I’m sending each audio delta to my frontend, then for each audio delta I’m converting to ArrayBuffer, and I’m trying decode with audioContext.decodeAudioData(arrayBuffer), but I’m getting an error saying it can’t decode.

Thanks

omedkane4 · October 7, 2024, 11:28pm

Same, I created a buffer out of each and then I concatened them, then I saved the file but it just won’t read

aistuff · October 8, 2024, 12:14am

I’m gonna try concatenating the deltas before the arraybuffer conversion and see what happens. Surprised it’s so hard to find a working example of this

mitchell_d00 · October 8, 2024, 12:45am

Basically, you’re trying to get these “audio deltas” (little chunks of sound) sent by the API to actually play on the browser, right? The issue you’re hitting comes from the fact that the audio isn’t in a format that your browser can decode easily, like a regular WAV or MP3. Instead, it’s probably in something more compressed, like Opus or Ogg, and the browser’s AudioContext.decodeAudioData() can’t handle that directly.

So the fix here is: you’ll need to decode the audio first before the browser can play it. There are libraries out there, like Opus.js or Aurora.js, that can help with this. They take the compressed audio and turn it into a format your browser can handle, like PCM (the basic audio data browsers use).

Once you’ve decoded it, you can pass the data to the AudioContext and it’ll play smoothly. It’s like you’re translating the audio into a language your browser understands.

In short:

Decode the audio delta using a library.
Play it with AudioContext after decoding.

I used to do OGG in IMVU I sold music rings.

aistuff · October 8, 2024, 12:57am

I have the audio_output_format set to ‘pcm16’. So shouldn’t i be able to to play this (once converted to ArrayBuffer) in audioContext with decodeAudioData(ArrayBuffer)?

Thanks

aistuff · October 8, 2024, 5:06pm

Hey, I got it working.
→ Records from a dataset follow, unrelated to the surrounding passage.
-- ==== Sys2Proof/Machine/Power.lean ====
section
/-!
DEFINITION. The power die: tile rails and the budget (R432 to R436), power domains (R429 to R431), tail drop and the thermal clip (R440,
R448 to R452), and the resets of the VIN domains (R453 to R455).
-/

namespace Sys2Proof.Machine

/-! ## Flushes (R254, R257, R271) -/

/-- Committed items of a queue, at most its capacity (R257). -/
def State.queueItems (s : State) (q : Nat) : Nat :=
  if q < 128 then (s.eng q).cmdq.length
  else if q < 256 then (s.eng (q - 128)).dcq.length
  else if q < 384 then (s.eng (q - 256)).moltq.length
  else if q < 512 then (s.eng (q - 384)).moltPost.length
  else if q < 1536 then (s.ctl (q - 512)).spill.length
  else if !(s.queue q).en then 0
  else if q < 1540 then min 4096 ((s.funcsOfPort (q - 1536)).map fun f => (s.ctl f).waitEng).sum
  else if q = 1540 then min 64 s.flt.events0.length else if q = 1541 then min 64 s.flt.events1.length
  else if q = 1542 then min 16 s.vault.events.length else 0

/-- The items of a queue are discarded in the block that owns them; what a fault source or the vault has not yet been able to commit stays with it
(R250, R254, R257; which of several controllers' completions stay with their engines is log 48). -/
def State.queueEmpty (s : State) (n : Nat) : State :=
  if n < 128 then s.updEng n fun g => { g with cmdq := [] }
  else if n < 256 then s.updEng (n - 128) fun g => Engine.dcqFill { g with dcq := [] } (s.queue n).en
  else if n < 384 then s.updEng (n - 256) fun g => { g with moltq := [] }
  else if n < 512 then s.updEng (n - 384) fun g => { g with moltPost := [] }
  else if n < 1536 then s.updCtl (n - 512) fun c => { c with spill := [] }
  else if !(s.queue n).en then s
  else if n < 1540 then
    ((s.funcsOfPort (n - 1536)).foldl (fun (r : State × Nat) f =>
      let w := ((r.1.ctl f).waitCpl.filter fun c => c.src.isSome).take r.2
      (w.foldl State.cplSent (r.1.updCtl f fun c => { c with waitCpl := w.foldl List.erase c.waitCpl }), r.2 - w.length)) (s, 4096)).1
  else if n = 1540 then { s with flt := { s.flt with events0 := s.flt.events0.drop 64 } }
  else if n = 1541 then { s with flt := { s.flt with events1 := s.flt.events1.drop 64 } }
  else s.updVault fun v => { v with events := v.events.drop 16 }

/-- QCn_CTRL.FLUSH: the queue is empty and every credit is back; FLUSHED is set if anything was discarded (R254). -/
def State.queueFlush (s : State) (n : Nat) : State :=
  let any := s.queueItems n ≠ 0
  (s.queueEmpty n).updQueue n fun q => { q with flushed := q.flushed || any, tailW := 0, midB := 0, headW := 0, midW := 0 }

/-- The spill, completion and fault queues with an end in a block that is about to lose power: a die fabric or a DRAM interface (R257, R271). -/
def State.queuesOf (s : State) (i : Nat) : List Nat :=
  if i = 32 || i = 33 then
    (s.funcs.filter fun f => s.funcQuad f / 2 = i - 32).map (512 + ·) ++ (([0, 1, 2, 3].filter fun u => s.portQuad u / 2 = i - 32).map (1536 + ·)) ++ [1508 + i]
  else if i = 34 || i = 35 then
    (s.funcs.filter fun f => let q := s.queue (512 + f); q.rsize ≠ 0 && (q.ring.getLsbD 0 = decide (i = 35))).map (512 + ·)
  else []

/-! ## Rails and charges (R432 to R436) -/

/-- A target as the regulator takes it: 550 to 900 mV in steps of 5 (R432). -/
def railNorm (v : Nat) : Nat := min 900 (max 550 v) / 5 * 5

/-- The charge of a voltage in units of 10 mW, interpolated between the listed points and rounded up (R435). -/
def chargeOf (mv : Nat) : Nat :=
  let seg := fun (a ca b cb : Nat) => ca + ((mv - a) * (cb - ca) + (b - a) - 1) / (b - a)
  if mv ≤ 550 then 70 else if mv ≤ 650 then seg 550 70 650 140 else if mv ≤ 750 then seg 650 140 750 240
  else if mv ≤ 850 then seg 750 240 850 370 else if mv ≤ 900 then seg 850 370 900 440 else 440

/-- The voltages that the guarantee and the charge are taken over: the target once settled, else the last settled voltage and every target
since (R434, R435). -/
def Rail.volts (r : Rail) : List Nat := if r.settled then [r.cur] else r.settledAt :: r.targets

/-- The rail is driven: its tile is on, or its switch-on has been granted. -/
def Rail.driven (r : Rail) : Bool := r.cur ≠ 0

/-- The charge of a rail (R435). -/
def Rail.charge (r : Rail) : Nat := if r.driven then (r.volts.map chargeOf).foldl max 0 else 0

/-- The lowest voltage that is promised (R434). -/
def Rail.low (r : Rail) : Nat := r.volts.foldl min 900

/-- PWR_TSTATt.GUAR for a tile that is on: the listed point of R111 that applies (R434, R438). -/
def guarOf (mv : Nat) : Nat := if 900 ≤ mv then 4 else if 850 ≤ mv then 3 else if 750 ≤ mv then 2 else if 650 ≤ mv then 1 else 0

/-- PWR_USED.USED (R435). -/
def Pwr.used (p : Pwr) : Nat := ((List.range 16).map fun t => (p.rail t).charge).sum

/-- The rail retargeted to `mv`: it leaves its settled voltage at once (R433). -/
def Rail.toward (r : Rail) (mv : Nat) : Rail :=
  if mv = r.cur then r
  else { r with cur := mv, settled := false, settledAt := if r.settled then r.cur else r.settledAt
                targets := (if r.settled then [] else r.targets) ++ [mv] }

/-- Where a rail stands now; a rail that slews is between the voltages of its path, at the value measured. -/
def Rail.present (r : Rail) (mv : Nat) : Nat := if r.settled then r.cur else min (r.volts.foldl max 0) (max r.low mv)

/-- A target would raise the charge of the rail (R436). -/
def Rail.raises (r : Rail) (mv : Nat) : Bool := r.charge < (r.toward mv).charge

/-- The rail that a granted switch-on starts: at the 0.55 V charge (R436). -/
def Rail.starting (r : Rail) : Rail := { r with cur := 550, settled := false, settledAt := 550, targets := [], held := none }

/-- The charge of tile `t` may become that of rail `r` (R436). -/
def Pwr.fits (p : Pwr) (t : Nat) (r : Rail) : Bool := p.used - (p.rail t).charge + r.charge ≤ p.budget

/-- The regulator of a tile goes to another target (R433). -/
def State.railGo (s : State) (t mv : Nat) : State :=
  let r := s.pwr.rail t
  if mv = r.cur then s.updPwr fun p => p.setRail t { r with held := none }
  else (s.updPwr fun p => p.setRail t { r.toward mv with held := none }).rate t

/-- Held raises that fit are granted in arrival order, each raising source RAIL (R436). -/
def grantHeld : Nat → State → State
  | 0, s => s
  | n + 1, s =>
    match s.pwr.heldq with
    | [] => s
    | t :: rest =>
      let r := s.pwr.rail t
      let next := if r.driven then r.toward (r.held.getD r.cur) else r.starting
      if s.pwr.fits t next then
        let s := { s with pwr := { s.pwr with heldq := rest } }
        let s := if r.driven then s.railGo t (r.held.getD r.cur) else s.updPwr fun p => p.setRail t r.starting
        grantHeld n (s.raise 150)
      else s

/-- A raise is held: the rail stays at its present voltage (R436). -/
def State.railHold (s : State) (t mv present : Nat) : State :=
  let s := s.railGo t ((s.pwr.rail t).present present)
  s.updPwr fun p => { p.setRail t { p.rail t with held := some mv } with heldq := p.heldq ++ [t] }

/-- A new target reaches the regulator of tile `t`: through the budget when it raises the charge (R433, R436). -/
def State.railWant (s : State) (t mv present : Nat) : State :=
  let r := s.pwr.rail t
  if !r.driven || !s.tileOn t then s
  else if r.held.isSome then
    if r.raises mv then grantHeld 16 (s.updPwr fun p => p.setRail t { r with held := some mv })
    else grantHeld 16 ((s.updPwr fun p => { p with heldq := p.heldq.erase t }).railGo t mv)
  else if r.raises mv && !s.pwr.fits t (r.toward mv) then s.railHold t mv present
  else grantHeld 16 (s.railGo t mv)

/-- A tile's switch-on asks for the 0.55 V charge (R436). -/
def State.railOn (s : State) (t : Nat) : State :=
  let r := s.pwr.rail t
  if r.driven || r.held.isSome then s
  else if s.pwr.fits t r.starting then s.updPwr fun p => p.setRail t r.starting
  else s.updPwr fun p => { p.setRail t { r with held := some 550 } with heldq := p.heldq ++ [t] }

/-- A tile's rail is switched off, with its held request (R435, R436). -/
def State.railOff (s : State) (t : Nat) : State :=
  grantHeld 16 (s.updPwr fun p =>
    { p.setRail t { p.rail t with cur := 0, vout := 0, settled := false, settledAt := 0, targets := [], held := none } with heldq := p.heldq.erase t })

/-- PWR_TTGTt written: during an override only the shadow takes the value (R433, R436, R490). -/
def State.ttgt (s : State) (t v present : Nat) : State :=
  let r := s.pwr.rail t
  if s.pwr.overridden then s.updPwr fun p => p.setRail t { r with req := v }
  else (s.updPwr fun p => p.setRail t { r with target := v, req := v }).railWant t (railNorm v) present

def execRailTargetWrite (t : TileId) (target mv : Fin 1024) (s : State) : Res := .next (s.ttgt t target mv)

/-- RAIL_SETTLED: a slewing rail settles, between its target and 15 mV above; its charge and guarantee become those of the target, and held raises
may fit (R432, R434 to R436). -/
def execRailSettled (t : TileId) (mv : Fin 1024) (s : State) : Res :=
  .next (
    let r := s.pwr.rail t
    if !s.tileOn t || r.settled then s
    else
      grantHeld 16 ((s.updPwr fun p => p.setRail t { r with settled := true, settledAt := r.cur, targets := [], vout := min (r.cur + 15) (max r.cur mv) }).raise 150))

/-- BUDGET_WRITE: no rail is lowered; held raises are granted if they fit now (R436). -/
def execBudgetWrite (value : Fin 8192) (s : State) : Res := .next (grantHeld 16 (s.updPwr fun p => { p with budget := value }))

/-! ## Domains (R429 to R431) -/

/-- Every engine of the tile is HALTED (R93). -/
def State.tileHalted (s : State) (t : Nat) : Bool := (enginesOf t).all fun e => (s.eng e).run = 2

/-- A request for domain `i` obeys the rules of R430. -/
def State.domAllowed (s : State) (i : Nat) (on : Bool) : Bool :=
  if i < 16 then (if on then s.domOn (32 + dieOfTile i) else s.tileHalted i)
  else if i < 32 then (if on then s.domOn (32 + (i - 16) / 8) else (s.group (i - 16)).en = 0)
  else if i < 34 then on || (List.range 8).all fun k => !s.domOn (8 * (i - 32) + k) && !s.domOn (16 + 8 * (i - 32) + k)
  else if i < 36 then on || !s.domOn (i - 2)
  else i = 37

/-- A request for one domain: discarded with ORDERERR, or taken. A tile drains its write-back before it goes off, and asks the budget to come on
(R165, R430, R436). -/
def State.domRequest (s : State) (i : Nat) (on : Bool) : State :=
  if s.pwr.domreq.getLsbD i = on then s
  else if !s.domAllowed i on then s.updPwr fun p => { p with orderErr := true }
  else
    let s := s.updPwr fun p => { p with domreq := if on then p.domreq ||| (1#40 <<< i) else p.domreq &&& ~~~(1#40 <<< i) }
    if 16 ≤ i then s
    else if on then (if s.tileOn i then s else s.railOn i)
    else if s.tileOn i then s.moveDeltas i false
    else s.railOff i

/-- PWR_DOMREQ0 and PWR_DOMREQ1 written; bits 4, 6 and 7 of the second are read-only. Tiles switched on together ask for
budget in ascending order from the rotating start (R18, R430, R436, R438). -/
def State.domWrite (s : State) (hi : Bool) (v : Word) : State :=
  if hi then s.each [32, 33, 34, 35, 37] fun s i => s.domRequest i (v.getLsbD (i - 32))
  else
    let start := s.pwr.start
    let on := (List.range 16).any fun i => v.getLsbD i && !s.pwr.domreq.getLsbD i
    let s := s.each ((List.range 16).map fun i => (start + i) % 16) fun s i => s.domRequest i (v.getLsbD i)
    let s := if on then s.updPwr fun p => { p with start := (start + 1) % 16 } else s
    s.each ((List.range 16).map (· + 16)) fun s i => s.domRequest i (v.getLsbD i)

def execDomreqWrite (hi : Bool) (value : Word) (s : State) : Res := .next (s.domWrite hi value)

/-- The erases in progress no longer wait for a tile that is off: it holds no key (R179). -/
def State.eraseDrop (s : State) (t : Nat) : State :=
  let l := s.erases.map fun x => { x with waiting := x.waiting.filter (· ≠ t) }
  let done := l.filter fun x => x.waiting.isEmpty && !x.lined
  let s := { s with erases := l.filter fun x => !(x.waiting.isEmpty && !x.lined) }
  done.foldl (fun s x => eraseFinish (x.rest.length + 1) s x) s

/-- DOMSTAT bit of a domain. -/
def State.setDom (s : State) (i : Nat) (on : Bool) : State :=
  s.updPwr fun p => { p with domon := if on then p.domon ||| (1#40 <<< i) else p.domon &&& ~~~(1#40 <<< i) }

/-- A tile goes off: molt windows leave its engines, its state is lost, and its rail carries no charge (R36, R206, R271, R431, R435). -/
def State.tileDown (s : State) (t : Nat) : State :=
  let s := s.each (enginesOf t) State.moltEngineLost
  let s := s.each (enginesOf t) fun s e => s.each [0, 128, 256, 384] fun s b => s.queueFlush (b + e)
  let s := s.each (enginesOf t) fun s e => s.setEng e Engine.init
  ((((s.setTile t Tile.init).setDom t false).eraseDrop t).railOff t).scaleFollow

/-- A tile comes on at 0.55 V, its engines held halted and about to test themselves, and asks for its TARGET (R139, R431, R436). -/
def State.tileUp (s : State) (t : Nat) : State :=
  let s := s.each (enginesOf t) fun s e => s.setEng e Engine.init
  let s := (s.setTile t Tile.init).setDom t true
  let s := s.updPwr fun p => p.setRail t { p.rail t with vout := 550, settled := true, settledAt := 550, targets := [] }
  (s.railWant t (railNorm (s.pwr.rail t).target) 550).scaleFollow

/-- Vendor warden firmware sets up a tile that has come on: the place of the keyslot table, and its queues on the ACTIVE drives, whose submission
rings were in its scratch (R142, R167, R308; log 44). -/
def State.tileSetUp (s : State) (t : Nat) : State :=
  if !s.fwUp then s
  else
    let s := match s.boot.tableBase with
      | some b => s.updTile t fun x => { x with ksbase := BitVec.ofNat 32 (256 + b / 2 ^ 27) }
      | none => s
    (List.range 64).foldl (fun s d => if s.drvActive d then ((s.drvReserve d t).map fun s => s.drvCreate d t).getD s else s) s

/-- A port group goes off: its links are DISABLED, downstream PERST# asserted, and its registers lost but for MODE and DCTO, which the warden
writes again (R271, R429, log 40). -/
def State.groupDown (s : State) (g : Nat) : State :=
  let x := s.group g
  let s := (slotDrives g 0 ++ slotDrives g 1).foldl (fun s d => if (s.drive d).link then s.drvLinkDown d 0 else s) s
  let s := ([0, 1, 2, 3].filter fun u => match s.upSlot u with | some p => p.1 = g | none => false).foldl (fun s u => s.queueFlush (1536 + u)) s
  let s := s.setGroup g { Group.init with mode := x.mode, dcto := x.dcto }
  s.setDom (16 + g) false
The key for me was that neither decodeAudioData() or ‘audio-decode’ npm library can work with raw PCM. You need to wrap in a WAV container.

(audio delta from OpenAI) Base64 PCM16 → binary (String)… You can use atob()
Binary string → ArrayBuffer (ChatGPT can write you a function)
Create wavHeader ArrayBuffer (ChatGPT can write you a function… I used 24000 samplingRate)
Concat wavHeader ArrayBuffer + PCM16 ArrayBuffer created in step 2
The array buffer from step 4 is what I send via WebSocket to my client (make sure the ws ‘type’ of client connection is ‘arraybuffer’
Decode what I receive on the client (resulting ArrayBuffer from step 4)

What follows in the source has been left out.